YOUR TASK:
When you reach the line containing "t.au.profile = s.au.profile ∧ t.ds.latch" in the entries below, start writing out each line exactly, and stop after the line containing "fun _ => (s.dropWant_raise .raise).2.2⟩".

Records contained in a dataset
/-- The RAISE want keeps the group and the profile, and none stands while a latch does (R153). -/
theorem State.reactRaise_standing (s : State) (im : Image) :
    (s.reactRaise im).au.group = s.au.group ∧ (s.reactRaise im).au.profile = s.au.profile ∧
      (s.ds.latch ≠ .empty → (s.reactRaise im).au.raise = none) := by
  obtain ⟨t, first, group, profile, latch, barred⟩ : ∃ t : State,
      (if s.raiseBarred && s.au.raise.isSome then s.dropWant .raise else s) = t ∧ t.au.group = s.au.group ∧
      t.au.profile = s.au.profile ∧ t.ds.latch = s.ds.latch ∧ (s.ds.latch ≠ .empty → t.au.raise = none) := by
    refine ⟨_, rfl, ?_⟩
    split_ifs with x
    · exact ⟨(s.dropWant_raise .raise).1, (s.dropWant_raise .raise).2.1, by simp, fun _ => (s.dropWant_raise .raise).2.2⟩
    · refine ⟨rfl, rfl, rfl, fun latched => ?_⟩
      have bars : s.raiseBarred = true := by
        have : s.ds.latch.isEmpty = false := by
          rw [← Bool.not_eq_true, DropSet.isEmpty_iff]
          exact latched
        simp [State.raiseBarred, this]
      rw [bars, Bool.true_and] at x
      simpa using x
  unfold State.reactRaise
  rw [first]
  dsimp only
  have none : ∀ w, s.ds.latch ≠ .empty → t.takesTarget w = false := by
    intro w latched
    have : t.ds.latch.isEmpty = false := by
      rw [← Bool.not_eq_true, DropSet.isEmpty_iff, latch]
      exact latched
    simp [State.takesTarget, State.mayPlaceRaise, this, barred latched]
  have stands : ∀ u : State, u = t ∨ u = t.dropWant .raise ∨ (∃ w, t.takesTarget w = true ∧ u = t.placeRaise w) →
      u.au.group = s.au.group ∧ u.au.profile = s.au.profile ∧ (s.ds.latch ≠ .empty → u.au.raise = Option.none) := by
    rintro u (rfl | rfl | ⟨w, takes, rfl⟩)
    · exact ⟨group, profile, barred⟩
    · exact ⟨(t.dropWant_raise .raise).1.trans group, (t.dropWant_raise .raise).2.1.trans profile,
        fun _ => (t.dropWant_raise .raise).2.2⟩
    · unfold State.placeRaise
      split_ifs
      · exact ⟨group, profile, barred⟩
      · exact ⟨group, profile, fun latched => by rw [none w latched] at takes; cases takes⟩
  apply stands
  by_cases forms : t.formsTarget = true
  · rw [if_pos forms]
    cases t.raiseTarget im with
    | none => dsimp only; split_ifs <;> simp
    | some w =>
      dsimp only
      split_ifs with same takes
      · exact .inl rfl
      · exact .inr (.inr ⟨w, takes, rfl⟩)
      · exact .inl rfl
  · rw [if_neg forms]
    exact .inl rfl

theorem State.profileGroup_congr {s t : State} (cc : t.cc = s.cc) (lq : t.lq = s.lq) (force : t.pv.force = s.pv.force) :
    t.profileGroup = s.profileGroup := by
  simp [State.profileGroup, CC.nextSystem, cc, lq, force]

/-- What the admission part of a round leaves, it leaves to the end of the event. -/
structure State.Admitted (s : State) (im : Image) : Prop where
  group : s.au.group = s.profileGroup
  profile : s.au.profile = profileLookup im s.ioc.speed s.au.group
  inhibit : s.ds.latch ≠ .empty → s.au.raise = none

theorem State.Admitted.congr {s t : State} {im : Image} (h : s.Admitted im) (au : t.au.standing = s.au.standing)
    (cc : t.cc = s.cc) (lq : t.lq = s.lq) (force : t.pv.force = s.pv.force) (ioc : t.ioc = s.ioc) (ds : t.ds.latch = s.ds.latch) :
    t.Admitted im := by
  obtain ⟨group, profile, raise⟩ : t.au.group = s.au.group ∧ t.au.profile = s.au.profile ∧ t.au.raise = s.au.raise := by
    simpa [AU.standing] using au
  constructor
  · rw [group, State.profileGroup_congr cc lq force]; exact h.group
  · rw [group, profile, ioc]; exact h.profile
  · rw [raise, ds]; exact h.inhibit

/-- The reactions of a round end with the group, the profile and the inhibit formed afresh. -/
theorem State.others_admitted {s : State} {im : Image} (i : s.cl.image = some im) : s.others.Admitted im := by
  have first : s.others = (((((((s.clearMarks).ccReact im).icuReact im).dsReact im).formProfile im).reactRaise
    im).reactScrape im) := State.ifGood_of_some i fun im s =>
    let t := (((s.clearMarks).ccReact im).icuReact im).dsReact im
    ((t.formProfile im).reactRaise im).reactScrape im
  rw [first]
  generalize (((s.clearMarks).ccReact im).icuReact im).dsReact im = t
  have formed : ((t.formProfile im).reactRaise im).Admitted im := by
    obtain ⟨group, profile, inhibit⟩ := (t.formProfile im).reactRaise_standing im
    constructor
    · rw [group, State.profileGroup_congr (s := t) (by simp) (by simp) (by simp)]
      rfl
    · have speed : ((t.formProfile im).reactRaise im).ioc = t.ioc := by simp
      rw [group, profile, speed]
      rfl
    · exact fun latched => inhibit (by simpa using latched)
  exact formed.congr (by simp) (by simp) (by simp) (by simp) (by simp) (by simp)
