-- ==== Sys2Proof/Machine/Regs.lean ====
section
/-! DEFINITION. Every register of the management window, field by field, as the spec's register tables give them:
type, reset value and numeric range (spec 20 and the chapters named beside each). The lookup of a register by its
address, and the reset value of a page header that depends on the page. -/

namespace Sys2Proof.Machine

/-- Field types (spec 00, Typography and tables). -/
inductive FTy where
  | rw | ro | rwl | w1c | w1s | rc | wo
deriving DecidableEq, Repr

/-- A field: bits, type, reset value, and the numeric range R7 refuses outside of (none when the table states none). -/
structure Fld where
  hi   : Nat
  lo   : Nat
  ty   : FTy
  rst  : Nat := 0
  rng  : Option (Nat × Nat) := none
deriving DecidableEq, Repr

/-- A register: its block (none = the common header), offset, copies and their stride, and whether it is the low (1) or
high (2) half of a read-only or counter pair (spec 20 R417). -/
structure RegDef where
  blk    : Option Block
  off    : Nat
  n      : Nat
  stride : Nat
  pair   : Nat
  flds   : List Fld
deriving DecidableEq, Repr

def rw (hi lo r : Nat) : Fld := { hi, lo, ty := .rw, rst := r }
def ro (hi lo r : Nat) : Fld := { hi, lo, ty := .ro, rst := r }
def rwl (hi lo r : Nat) : Fld := { hi, lo, ty := .rwl, rst := r }
def w1c (hi lo r : Nat) : Fld := { hi, lo, ty := .w1c, rst := r }
def w1s (hi lo r : Nat) : Fld := { hi, lo, ty := .w1s, rst := r }
def rc (hi lo r : Nat) : Fld := { hi, lo, ty := .rc, rst := r }
def wo (hi lo r : Nat) : Fld := { hi, lo, ty := .wo, rst := r }
def rwIn (hi lo r a b : Nat) : Fld := { hi, lo, ty := .rw, rst := r, rng := some (a, b) }
def rwlIn (hi lo r a b : Nat) : Fld := { hi, lo, ty := .rwl, rst := r, rng := some (a, b) }

/-- Registers of the common header of every page. -/
def hdrRegs : List RegDef := [
  -- PG_ID (spec 20_register_conventions, R418)
  { blk := none, off := 0x000, n := 1, stride := 4, pair := 0, flds := [ro 15 0 0x0, ro 31 24 0x0] },
  -- PG_VER (spec 20_register_conventions, R418)
  { blk := none, off := 0x004, n := 1, stride := 4, pair := 0, flds := [ro 7 0 0x0, ro 15 8 0x1] },
  -- PG_CTL (spec 20_register_conventions, R418)
  { blk := none, off := 0x008, n := 1, stride := 4, pair := 0, flds := [rw 0 0 0x0, rw 1 1 0x0, w1s 2 2 0x0, w1s 31 31 0x0] },
  -- PG_STAT (spec 20_register_conventions, R418)
  { blk := none, off := 0x00C, n := 1, stride := 4, pair := 0, flds := [ro 0 0 0x0, ro 1 1 0x0, ro 2 2 0x0, ro 3 3 0x0] },
  -- PG_REASON (spec 20_register_conventions, R418)
  { blk := none, off := 0x010, n := 1, stride := 4, pair := 0, flds := [ro 15 0 0x0, ro 31 16 0x0] },
  -- PG_ERR (spec 20_register_conventions, R418)
  { blk := none, off := 0x014, n := 1, stride := 4, pair := 0, flds := [w1c 31 0 0x0] },
  -- PG_ERR_EN (spec 20_register_conventions, R418)
  { blk := none, off := 0x018, n := 1, stride := 4, pair := 0, flds := [rw 31 0 0xFFFFFFFF] },
  -- PG_ERR_INJ (spec 20_register_conventions, R418)
  { blk := none, off := 0x01C, n := 1, stride := 4, pair := 0, flds := [wo 31 0 0x0] }]

/-- Registers of the DEV page. -/
def devRegs : List RegDef := [
  -- DEV_ID (spec 21_block_registers, R432)
  { blk := some .dev, off := 0x100, n := 1, stride := 4, pair := 0, flds := [rw 11 0 0x0, rw 31 16 0x0] },
  -- DEV_CAP (spec 21_block_registers, R432)
  { blk := some .dev, off := 0x104, n := 1, stride := 4, pair := 0, flds := [ro 7 0 0x8, ro 15 8 0x8, ro 23 16 0x8, ro 31 24 0x1] },
  -- DEV_SERIAL_LO (spec 21_block_registers, R432)
  { blk := some .dev, off := 0x108, n := 1, stride := 4, pair := 1, flds := [ro 31 0 0x0] },
  -- DEV_SERIAL_HI (spec 21_block_registers, R432)
  { blk := some .dev, off := 0x10C, n := 1, stride := 4, pair := 2, flds := [ro 31 0 0x0] },
  -- DEV_STATUS (spec 21_block_registers, R432)
  { blk := some .dev, off := 0x110, n := 1, stride := 4, pair := 0, flds := [w1c 0 0 0x0, ro 1 1 0x0] },
  -- DEV_SAVE (spec 21_block_registers, R432)
  { blk := some .dev, off := 0x114, n := 1, stride := 4, pair := 0, flds := [w1s 0 0 0x0, rw 1 1 0x0, ro 2 2 0x0, w1c 3 3 0x0] },
  -- DEV_MAC_LO (spec 21_block_registers, R432)
  { blk := some .dev, off := 0x120, n := 1, stride := 4, pair := 1, flds := [ro 31 0 0x0] },
  -- DEV_MAC_HI (spec 21_block_registers, R432)
  { blk := some .dev, off := 0x124, n := 1, stride := 4, pair := 2, flds := [ro 15 0 0x0] },
  -- DEV_IP4 (spec 21_block_registers, R432)
  { blk := some .dev, off := 0x128, n := 1, stride := 4, pair := 0, flds := [rw 31 0 0x0] },
  -- DEV_IP4_MASK (spec 21_block_registers, R432)
  { blk := some .dev, off := 0x12C, n := 1, stride := 4, pair := 0, flds := [rw 31 0 0x0] },
  -- DEV_IP4_GW (spec 21_block_registers, R432)
  { blk := some .dev, off := 0x130, n := 1, stride := 4, pair := 0, flds := [rw 31 0 0x0] },
  -- DEV_UDP (spec 21_block_registers, R432)
  { blk := some .dev, off := 0x134, n := 1, stride := 4, pair := 0, flds := [rw 15 0 0x1D7A, rw 31 16 0x1D7B] },
  -- DEV_MGR (spec 21_block_registers, R432)
  { blk := some .dev, off := 0x138, n := 1, stride := 4, pair := 0, flds := [rw 31 0 0x0] },
  -- DEV_MGR_MASK (spec 21_block_registers, R432)
  { blk := some .dev, off := 0x13C, n := 1, stride := 4, pair := 0, flds := [rw 31 0 0x0] },
  -- DEV_NET_STAT (spec 21_block_registers, R432)
  { blk := some .dev, off := 0x140, n := 1, stride := 4, pair := 0, flds := [ro 0 0 0x0, ro 1 1 0x0, rc 31 16 0x0] },
  -- DEV_MCTP (spec 21_block_registers, R432)
  { blk := some .dev, off := 0x144, n := 1, stride := 4, pair := 0, flds := [rw 7 0 0x0] }]

/-- Registers of the CLK page. -/
def clkRegs : List RegDef := [
  -- CLK_STAT (spec 16_power_clock_reset, R367)
  { blk := some .clk, off := 0x100, n := 1, stride := 4, pair := 0, flds := [ro 0 0 0x0, ro 1 1 0x0, ro 2 2 0x0] },
  -- CLK_PTM (spec 16_power_clock_reset, R368)
  { blk := some .clk, off := 0x104, n := 1, stride := 4, pair := 0, flds := [rwl 0 0 0x0, rwl 15 8 0xFF] },
  -- CLK_TS_LO (spec 16_power_clock_reset, R368)
  { blk := some .clk, off := 0x108, n := 1, stride := 4, pair := 1, flds := [ro 31 0 0x0] },
  -- CLK_TS_HI (spec 16_power_clock_reset, R368)
  { blk := some .clk, off := 0x10C, n := 1, stride := 4, pair := 2, flds := [ro 31 0 0x0] },
  -- CLK_PTM_OFS (spec 16_power_clock_reset, R368)
  { blk := some .clk, off := 0x110, n := 1, stride := 4, pair := 0, flds := [ro 31 0 0x0] }]

/-- Registers of the PWR page. -/
def pwrRegs : List RegDef := [
  -- PWR_STAT (spec 16_power_clock_reset, R356)
  { blk := some .pwr, off := 0x100, n := 1, stride := 4, pair := 0, flds := [ro 1 0 0x1, ro 2 2 0x0, ro 3 3 0x0, ro 4 4 0x0, ro 5 5 0x0] },
  -- PWR_CFG (spec 16_power_clock_reset, R358)
  { blk := some .pwr, off := 0x104, n := 1, stride := 4, pair := 0, flds := [rwIn 15 0 1000 10 60000] },
  -- PWR_CAP (spec 16_power_clock_reset, R361)
  { blk := some .pwr, off := 0x108, n := 1, stride := 4, pair := 0, flds := [rwIn 7 0 240 120 240] },
  -- PWR_XFER (spec 16_power_clock_reset, R357)
  { blk := some .pwr, off := 0x10C, n := 1, stride := 4, pair := 0, flds := [ro 15 0 0x0, ro 17 16 0x0] },
  -- PWR_VA (spec 16_power_clock_reset, R356)
  { blk := some .pwr, off := 0x110, n := 1, stride := 4, pair := 0, flds := [ro 12 0 0x0] },
  -- PWR_VB (spec 16_power_clock_reset, R356)
  { blk := some .pwr, off := 0x114, n := 1, stride := 4, pair := 0, flds := [ro 12 0 0x0] },
  -- PWR_TEMP (spec 16_power_clock_reset, R362)
  { blk := some .pwr, off := 0x118, n := 1, stride := 4, pair := 0, flds := [ro 7 0 0x0, ro 12 8 0x0] },
  -- PWR_INPUT (spec 16_power_clock_reset, R361)
  { blk := some .pwr, off := 0x11C, n := 1, stride := 4, pair := 0, flds := [ro 15 0 0x0] }]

TASK ANSWER:
      t.au.profile = s.au.profile ∧ t.ds.latch = s.ds.latch ∧ (s.ds.latch ≠ .empty → t.au.raise = none) := by
    refine ⟨_, rfl, ?_⟩
    split_ifs with x
    · exact ⟨(s.dropWant_raise .raise).1, (s.dropWant_raise .raise).2.1, by simp, fun _ => (s.dropWant_raise .raise).2.2⟩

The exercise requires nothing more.